__Work to be completed__. Below are the records; locate each line with the word "command" and copy it.

Saved entries
/-- One stream of a reply as the quad DSP decodes it: its bits in air order, its SNR after combining or separation
in 0.01 dB, its start in bus ticks after the command's last symbol, the index of the eigenvector it started from,
its coding violations and its signature (R174, R175). -/
structure Stream where
  bits : List Bool
  snr : Int
  start : Nat
  eigen : Nat
  violations : Nat
  signature : List Cx
  deriving DecidableEq, Repr

/-- What a decision works on: the streams, how many were counted, whether a collision was detected, RSSI and phase bytes of ports 0–3
and the primary's BLF deviation in 0.01 % (R171–R181); for an HSB reply `error` is the reply start error in samples (R187). -/
structure Reply where
  streams : List Stream
  k : Nat
  collision : Bool
  rssi : List Nat
  phase : List Nat
  dev : Int
  error : Int
  deriving DecidableEq, Repr

/-- A reply of nothing. -/
def emptyReply : Reply :=
  { streams := [], k := 0, collision := false, rssi := [0, 0, 0, 0], phase := [0, 0, 0, 0], dev := 0, error := 0 }

/-! ### Tone cancellers (R159, R160) -/

/-- Put a value in its place in a list that is in order, behind those that tie with it. -/
def insertBy {α : Type} (before : α → α → Bool) (x : α) : List α → List α
  | [] => [x]
  | y :: r => if before x y then x :: y :: r else y :: insertBy before x r

/-- A list in order. -/
def sortBy {α : Type} (before : α → α → Bool) (l : List α) : List α := l.foldl (fun acc x => insertBy before x acc) []

/-- The offsets of the carriers of other quads that lie within ±4.6 MHz of a quad's own, nearest first; a channel step is 50 kHz. -/
def State.carrierTones (s : State) (q : Nat) : List Int :=
  sortBy (fun a b => decide (a.natAbs < b.natAbs)) ((((List.range 12).filter (fun r => decide (r ≠ q) && s.carrierOn r)).map (fun r =>
    5 * ((s.txChannel r : Int) - s.txChannel q))).filter (fun o => decide (o ≠ 0) && decide (o.natAbs ≤ 460)))

/-- The tones that a 256-point search of a port's tracking samples finds at least 20 dB above the median bin, strongest first. -/
def searchTones (pre : List Cx) : List Int :=
  if pre.length < 256 then []
  else
    let bins := (List.range 256).map (fun b => (b, cabs2 (dft (4 * b) (pre.drop (pre.length - 256)))))
    let median := tget ((sortBy (fun a b => decide (a < b)) (bins.map (·.2)))) 128 0
    (sortBy (fun a b => decide (b.2 < a.2)) (bins.filter (fun x => decide (x.1 ≠ 0) && decide (100 * median ≤ x.2)))).map (fun x =>
      if x.1 < 128 then 4 * (x.1 : Int) else 4 * (x.1 : Int) - 1024)

/-- The amplitude of a tone in some tracking samples, the first of which has a number: the mean of the samples turned back by the
oscillator, in units of 2^-14. -/
def toneAmplitude (offset : Int) (first : Nat) (pre : List Cx) : Cx :=
  cdiv (csum (pre.zipIdx.map (fun x => cmul x.1 (turn (-(offset * ((first + x.2 : Nat) : Int))))))) (pre.length : Int)

/-- The tones of a port as the blanked state freezes them: carriers of other quads, then those found, as many as are enabled; amplitudes
from the tracking samples before the command, or as they were where there are none (R159, R160; log entry 98). -/
def State.assignTones (s : State) (q : Nat) (pre : List (List Cx)) : State :=
  s.each (portsOf q) (fun st p =>
    let l := tget pre (p % 4) []
    let carriers := st.carrierTones q
    let offsets := (carriers ++ (searchTones l).filter (fun o => !carriers.contains o)).take (st.nat (0x2230 + q) 7)
    let first := (st.seq q).cmdStart / 12 - l.length
    st.modPort p (fun y => { y with tones := offsets.map (fun o =>
      { offset := o, amp := if l.isEmpty then ((y.tones.find? (fun t => decide (t.offset = o))).map (·.amp)).getD czero else toneAmplitude o first l }) }))

/-- Samples with 8 binary places less a port's tones; the first sample has a number, with which the oscillators run on. -/
def removeTones (tones : List Tone) (first : Nat) (l : List Cx) : List Cx :=
  if tones.isEmpty then l
  else l.zipIdx.map (fun x => tones.foldl (fun acc t => csub acc (cdiv (cmul t.amp (turn (t.offset * ((first + x.2 : Nat) : Int)))) 1048576)) x.1)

__Exercise answer__.
in 0.01 dB, its start in bus ticks after the command's last symbol, the index of the eigenvector it started from,
from the tracking samples before the command, or as they were where there are none (R159, R160; log entry 98). -/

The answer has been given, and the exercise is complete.